Além disso, 54% das matérias partem da perspectiva governamental para a cobertura. A sociedade civil está pouco representada nas reportagens – aparece em 8,9% dos textos –, enquanto os movimentos sociais são citados em menos de 1% do material analisado.
Na opinião de Maria Elena Rodrigues, há um receio na mídia em disseminar o discurso dos direitos humanos como universais, porque isso empodera os sujeitos sociais, o que, para ela, poderia significar dar ao povo um poder maior de cobrança do cumprimento dos direitos pelo Estado e contrariar interesses de grupos conservadores da sociedade. Entre eles, certamente está o dos proprietários dos grandes grupos de comunicação no país.

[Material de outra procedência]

def execBarInit (b : Base) (imm : Option Word32) (s : State) : Out :=
  barOnce b (barArgOpnds b imm) (fun t x s =>
    let n := b.sa.toNat
    if x.state = .draining || 0 < x.pend || x.rp then .fault (flt fBAR_BUSY)
    else
      let c := barArg b imm s t
      if !configOk c then .fault (flt fBAR_INVALID)
      else
        let base := c.toNat % 64
        let s := modBar s t.team n (fun x =>
          { phase := x.phase, state := .armed, cyc := c.getLsbD 8, base := base, exp := base })
        .done (barChanged (clearArrs s t.team n) t.team n)) s

def execBarExpect (b : Base) (imm : Option Word32) (s : State) : Out :=
  barOnce b (barArgOpnds b imm) (fun t x s =>
    let n := b.sa.toNat
    if !barTakes x then .fault (flt fBAR_INVALID)
    else
      let a := (barArg b imm s t).toInt
      let e := if x.rp then (x.base : Int) + x.heldExp + a else (x.exp : Int) + a
      if e < 0 ∨ 1023 < e then .fault (flt fBAR_INVALID)
      else
        let s := modBar s t.team n (fun x =>
          if x.rp then { x with heldExp := x.heldExp + a } else { x with exp := e.toNat })
        .done (barChanged s t.team n)) s

/-- The threads still waiting on a register take BAR_INVALID at their BAR.WAIT (R288). -/
def invalWaiters (s : State) (k b : Nat) : State :=
  let ws := (teamThreads s k).filter (fun t => match (thrOf s t).stat with | .waiting (.bar n _) => n == b | _ => false)
  let pcs := (ws.map (fun t => (thrOf s t).pc)).eraseDups
  pcs.foldl (fun s pc =>
    let here := ws.filter (fun t => (thrOf s t).pc == pc
      && (match (thrOf s t).stat with | .waiting (.bar n _) => n == b | _ => false))
    deliver (teamOf s k).core pc (pc + BitVec.ofNat 64 waitLen) (here.map (fun t => (t, flt fBAR_INVALID))) s) s

def execBarInval (b : Base) (s : State) : Out :=
  barOnce b { g := b.g } (fun t x s =>
    let n := b.sa.toNat
    if x.state = .free || x.state = .draining then .done s
    else
      let s := if x.rp then
          grantBar { s with damper := { s.damper with reqs := s.damper.reqs.filter (fun r => r.what != .bar t.team n) } } t.team n
        else s
      let s := modBar s t.team n (fun x => if 0 < x.pend then { x with state := .draining } else freeBar x)
      .done (invalWaiters s t.team n)) s

/-- The limits on a written image. -/
def imageOk (w : Word64) : Bool :=
  let st := bits w 62 2
  st != 3 && bits w 30 10 == 0 && bits w 56 4 == 0
    && (st == 0 || decide (1 ≤ bits w 0 10 ∧ bits w 0 10 ≤ 32))
    && (st != 0 || w &&& ~~~(0x00FFFF0000000000#64) == 0#64)

def execBarWrite (b : Base) (s : State) : Out :=
  barOnce b (baseOpnds b 0 2 0) (fun t x s =>
    let n := b.sa.toNat
    if x.state = .draining || 0 < x.pend || x.rp then .fault (flt fBAR_BUSY)
    else
      let w := pairVal (thrOf s t) b.sb.toNat
      if !imageOk w then .fault (flt fBAR_INVALID)
      else
        let s := clearArrs (modBar s t.team n (fun _ => barFrom w)) t.team n
        .done (barChanged (wakeBar s t.team n) t.team n)) s

/-! ## Forms that act for each thread (R289, R295) -/

def barCover (s : State) (t : ThrRef) (n : Nat) : Option (List (Nat × Nat)) :=
  some (boundTo (teamOf s t.team) objBar (BitVec.ofNat 64 n))
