/-- A beat to a remote device: its message goes out, for a CPYR a reduction with its operation, and it is performed when the remote
home answers. One whose source was poisoned names the words that the home is to poison, and a reducing one writes nothing else (DESIGN
CHOICE, log entry 95). -/
def landRemote (s : State) (c : CopyCmd) (b : CopyBeat) : State :=
  let (id, s) := newId s
  let off := b.pa % 128
  let mask : BitVec 128 := b.data.foldl (fun m e => m ||| (1#128 <<< (off + e.1))) 0#128
  let data : Mem := b.data.foldl (fun d e => bufWrite d (off + e.1) e.2) []
  let dev := farAgent s b.pa
  let tag := (freeTag s c.core).getD 0
  let kind := if c.op = opCPYR then ReqKind.reduce else ReqKind.write
  let r : Req :=
    { id := id, kind := kind, core := c.core, ctx := (teamOf s c.team).ctx, line := b.pa / 128, parts := [], mask := mask
      data := data, due := s.now, serve := s.now, out := true, tag := tag, copy := some (c.id, b.id) }
  let line := farLine (b.pa / 128)
  let bytes := bufReadN data 0 128
  let msgs : List Sent := if c.op = opCPYR ∧ b.bad.isEmpty then
      [.request dev c.core tag line 6 (beatWords b) (reduceCode c.ctl).1 (reduceCode c.ctl).2, .data dev c.core tag line mask bytes]
    else [.beat dev c.core tag line 0 (if c.op = opCPYR then 0#128 else mask) bytes (badWords b)]
  { s with reqs := tput id r s.reqs, sent := s.sent ++ msgs }

/-- A beat has begun, and completes in a ratio stop too (R460). -/
def beginBeat (s : State) (c : CopyCmd) (b : CopyBeat) : State :=
  modCopy s c.id (fun c => { c with beats := c.beats.map (fun y => if y.id == b.id then { y with begun := true } else y) })

/-- The first half of a beat: its source is read and its destinations are found. -/
def readStage (s : State) (c : CopyCmd) (b : CopyBeat) : State :=
  match c.parts[b.part]? with
  | none => s
  | some x =>
    if c.state != .running || (!b.begun && clockStands (quadOf s (coreQuad c.core))) then s
    else match readBeat (beginBeat s c b) c b x with
      | .wait s => s
      | .fault f s => copyFault s c b f
      | .ok bytes bad s' =>
        match landings s' c b x bytes bad with
        | (.error (.inl f), s) => copyFault s c b f
        | (.error (.inr _), s) =>
          modCopy s c.id (fun c => { c with beats := c.beats.map (fun y => if y.id == b.id then { y with blocked := true } else y) })
        | (.ok bs, s) => copyCheck (slipGo (placeLandings s c.id b bs) (coreQuad c.core)) c.id

/-- The second half: the beat is performed at its destination, after earlier rows that overlap it there. -/
def landStage (s : State) (c : CopyCmd) (b : CopyBeat) : Out :=
  match c.parts[b.part]? with
  | none => .next s
  | some x =>
    if s.now < b.due || s.reqs.any (fun e => e.2.copy == some (c.id, b.id)) then .next s
    else if c.beats.any (fun a => beatsClash x a b) then
      .next (modCopy s c.id (fun c => { c with beats := c.beats.map (fun y => if y.id == b.id then { y with blocked := true } else y) }))
    else match b.member with
      | some k => .next (beatDone (landBuffer s c b k) c b)
      | none =>
        let p := pathOf s (coreTower c.core) b.pa b.leaf
        let vs := if c.op = opCPYR then [0, 2] else [4]
        if !pathReady s p vs [1] || (isFar s b.pa && (freeTag s c.core).isNone) then .next (waitFor s (.slipBeat c.id b.id))
        else if isFar s b.pa then .next (landRemote (vs.foldl (fun s v => countPath s p v) s) c b)
        else match recallRemote s (b.pa / 128) (beatWords b) (.slipBeat c.id b.id) with
          | some s => .next s
          | none =>
            let s := countBack (vs.foldl (fun s v => countPath s p v) s) p 1
            .next (afterServe (beatDone (if c.op = opCPYR then landReduce s c b else landWrite s b) c b))

/-- SLIP_BEAT (R313). -/
def execSlipBeat (id bid : Nat) (s : State) : Out :=
  match copyOfId s id with
  | none => .next s
  | some c =>
    match c.beats.find? (fun b => b.id == bid) with
    | none => .next s
    | some b => if b.unread then .next (nudgeSave (readStage s c b) c.team) else landStage s c b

“É preciso considerar também que a margem de liberdade dos nossos jornalistas para atuar, até mesmo no terreno da simples informação, é freqüentemente anulada pela direção do meio de comunicação de massa. As empresas jornalísticas, de rádio e televisão, como ninguém ignora, são predominantemente controladas por empresários ou políticos conservadores”, declarou Comparato.
Não é à toa, portanto, que o direito à liberdade de expressão é, individualmente, o mais mencionado pela imprensa brasileira, avessa em sua maioria a qualquer tipo de regulamentação que determine parâmetros para o seu funcionamento – incluindo aí a defesa e promoção dos direitos humanos. A análise revela que 6,9% dos textos discutem esse direito de forma central ou lateral.
“Há um embate diário dentro da redação que é a batalha do convencimento da pauta. Não vivemos uma democracia plena e isso é representado na agenda de cobertura das empresas de comunicação”, admite o repórter Marcelo Canellas, da TV Globo. Já para o procurador Sérgio Suiama, da Procuradoria Regional dos Direitos do Cidadão, do Ministério Público Federal em São Paulo, há um claro conflito de interesses políticos e econômicos entre os proprietários da mídia e a defesa dos direitos humanos. “Temos que dialogar com os jornalistas da grande imprensa e mostrar pra eles a importância desse tipo de abordagem. Mas há um limite claro neste diálogo. Por isso é preciso mudar a estrutura da mídia e democratizá-la como um todo, para que os direitos humanos sejam efetivamente promovidos e defendidos”, conclui.